The project will also aim at studying the transferability of the AGRAL cermet to the hydrogen and fuel cell application. Indeed its properties are interesting to increase the durability of the solid oxide fuel cells and electrolysis cells (SOFC/SOEC). For SOEC, the core of the technology is the stack of the electrolysis cells separated by interconnect plates which should present very high properties against corrosion.
The project will also aim at transferring the AGRAL cermet material to hydrogen and fuel cells application and particularly for hydrogen production by High Temperature Electrolysis (HTE) working at 700-900°C. Hydrogen production by HTE of steam stands as a sustainable solution, provided it is driven by carbon-free energy. HTE is a highly promising hydrogen production process which could meet a rising demand for hydrogen.

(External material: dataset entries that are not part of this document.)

/-- ENTRY_CHALLENGE answers 32 fresh bytes and starts the challenge's 30 s. ENTRY_SUBMIT of 294 bytes has a credential that was
submitted before it on the NFC path checked first (R424), then uses up the challenge,
which it must carry within 30 s, judges the credential, raises CRED_RESULT and answers RESULT and RECEIPT. CRED_REVOKE adds,
removes or clears and answers the count. CRED_EPOCH raises NFC_EPOCH_MIN to a later value. TRIP_OPEN opens a trip from
source 2 with the drive right; TRIP_CLOSE closes the trip named, in DRIVE at standstill. FORCE_LOCK engages every bolt, in
DRIVE at standstill; IMMOBILISE and TRIP_PERMIT 0 take the drive right from the open trip, TRIP_PERMIT 1 gives it. It rests
on readings of the model (log entries 4, 45, 47, 50). (R73, R423, R424, R531) -/
def Obligations.HostCredentialsAndRentals : Prop :=
  (∀ (s : State) r role, Granted 0x0901 r role judgeCred s → (heard 0x0901 r role s).vault.rngFailed = false →
    exec (.entryChallenge r) s = .next (let u := (draw (admitted 0x0901 r role s)).2
      ok 0x0901 r { u with nfc := { u.nfc with hostChal := some (u.time.ticks, randBytes (admitted 0x0901 r role s).fresh 32) } } (randBytes (admitted 0x0901 r role s).fresh 32))) ∧
  (∀ (s : State) r role head token proof, let cred := head ++ token ++ proof
    Granted 0x0902 r role judgeCred s → cred.length = 294 →
    exec (.entrySubmit r head token proof) s = .next (
      let sub (u : State) : State × Status × List Byte :=
        let u := if vaultUp u = true ∧ u.nfc.ex = .busy ∧ u.power.lowEnergy = false then nfcCheck u true else u
        let fresh : Bool := match u.nfc.hostChal with
          | some (t, b) => decide (u.time.ticks < t + 7500000000) && decide (slice cred 14 32 = b)
          | none => false
        let c : Cred := { path := 1, req := cred.getD 0 0, token := slice cred 46 184, chal := slice cred 14 32, chalOk := fresh,
                          proof := slice cred 230 64 }
        let x := credRun { u with nfc := { u.nfc with hostChal := none } } c true
        let y := receipt x.2 c x.1
        (raise y.2 .credResult, x.1, [BitVec.ofNat 8 x.1.code, 0, 0, 0] ++ y.1)
      let st := (sub (admitted 0x0902 r role s)).2.1
      let x := sub (entered 0x0902 r role true st s)
      answer (if role = 0 then countHostDeny x.1 0 x.2.1 else x.1) r 0x0902 x.2.1 x.2.2)) ∧
  (∀ (s : State) r role (op : BitVec 8) (id : BitVec 64), Granted 0x0903 r role judgeTrust s → op.toNat ≤ 2 →
    (op = 0 → (heard 0x0903 r role s).nfc.revoked.contains id.toNat = true ∨ (heard 0x0903 r role s).nfc.revoked.length < 256) →
    exec (.credRevoke r op id) s = .next (let u := admitted 0x0903 r role s
      let l := if op = 0 then (if u.nfc.revoked.contains id.toNat then u.nfc.revoked else u.nfc.revoked ++ [id.toNat])
        else if op = 1 then u.nfc.revoked.filter (fun x => decide (x ≠ id.toNat)) else []
      ok 0x0903 r { u with nfc := { u.nfc with revoked := l } } (leBytes 2 l.length ++ [0, 0]))) ∧
  (∀ (s : State) r role (e : Sys2Proof.Word), Granted 0x0904 r role judgeTrust s →
    rd (heard 0x0904 r role s) R_NFC_EPOCH_MIN ≠ 0xFFFFFFFF → (rd (heard 0x0904 r role s) R_NFC_EPOCH_MIN).toNat < e.toNat →
    exec (.credEpoch r e) s = .next (ok 0x0904 r (let u := wr (admitted 0x0904 r role s) R_NFC_EPOCH_MIN e
      if e = 0xFFFFFFFF then monoFinal u 4 else u) [])) ∧
  (∀ (s : State) r role (ref id : BitVec 64), Granted 0x0905 r role (judgeOper [.approach]) s →
    (let u := heard 0x0905 r role s
     u.ledger.trip = none ∧ u.power.actLow = false ∧ u.ledger.sealed = false ∧ (ledgerLive u = true → ledgerRoomFor u 2 = true)) →
    exec (.tripOpen r ref id) s = .next (ok 0x0905 r (openTrip (admitted 0x0905 r role s) id.toNat ref.toNat 2 true) [])) ∧
  (∀ (s : State) r role (ref : BitVec 64), Granted 0x0906 r role (judgeOper [.rented, .drive, .quarantine]) s →
    (let u := heard 0x0906 r role s
     u.ledger.trip.map Trip.tripRef = some ref.toNat ∧ (mode u = .rented → standstill u = true) ∧ (mode u ≠ .drive → closeRoom u 1 = true)) →
    exec (.tripClose r ref) s = .next (ok 0x0906 r (let u := admitted 0x0906 r role s
      if mode u = .drive then atStandstill u fun v => { v with closePend := true, toRented := true } else closeTrip u 2) [])) ∧
  (∀ (s : State) r role, Granted 0x0907 r role (judgeOper [.approach, .rented, .drive, .depot, .quarantine]) s →
    exec (.forceLock r) s = .next (ok 0x0907 r (let u := admitted 0x0907 r role s
      if mode u = .drive then
        atStandstill { u with hlb := { u.hlb with forceLock := true } } fun v => { v with lockPend := true, toRented := true }
      else engageAll u) [])) ∧
  (∀ (s : State) r role, Granted 0x0908 r role (judgeOper [.approach, .rented, .drive, .depot, .quarantine]) s →
    exec (.immobilise r) s = .next (ok 0x0908 r (immobiliseTrip (admitted 0x0908 r role s)) [])) ∧
  (∀ (s : State) r role t, Granted 0x0909 r role (judgeOper [.rented, .drive]) s → (heard 0x0909 r role s).ledger.trip = some t →
    exec (.tripPermit r 1) s = .next (ok 0x0909 r (let u := admitted 0x0909 r role s
      { u with ledger := { u.ledger with trip := some { t with drive := true } }, hlb := { u.hlb with immobReq := false } }) [])) ∧
  (∀ (s : State) r role t, Granted 0x0909 r role (judgeOper [.rented, .drive]) s → (heard 0x0909 r role s).ledger.trip = some t →
    exec (.tripPermit r 0) s = .next (ok 0x0909 r (let u := admitted 0x0909 r role s
      if mode u = .drive then immobiliseTrip u
      else { u with ledger := { u.ledger with trip := some { t with drive := false } } }) [])) ∧
  (∀ (s : State) t, s.ledger.trip = some t → mode s = .drive →
    immobiliseTrip s = atStandstill { s with
      ledger := { s.ledger with trip := some { t with drive := false } }, hlb := { s.hlb with immobReq := true } }
      fun v => { v with immobPend := true, toRented := true }) ∧
  (∀ (s : State) t, s.ledger.trip = some t → mode s ≠ .drive →
    immobiliseTrip s = { s with ledger := { s.ledger with trip := some { t with drive := false } }, hlb := { s.hlb with immobReq := true } })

A HTE electrolyser is composed of a stack of several single repeat units (SRU). The electrochemical cell comprises of three ceramic layers: anode, electrolyte and cathode, the interconnect plates separate the different SRUs.
Schematic of a single repeat unit in a planar-technology HTE electrolyzer, showing details of the electrochemical reactions involved. In blue, the interconnect plates, followed by the tree ceramic layers, host to the chemical reaction (yellow, green, pink).
For this application, the objective is to develop a technology that enables to obtain the AGRAL cermet coating so that it could be deposited on the interconnect plate in order to ensure a durability of 40 000h.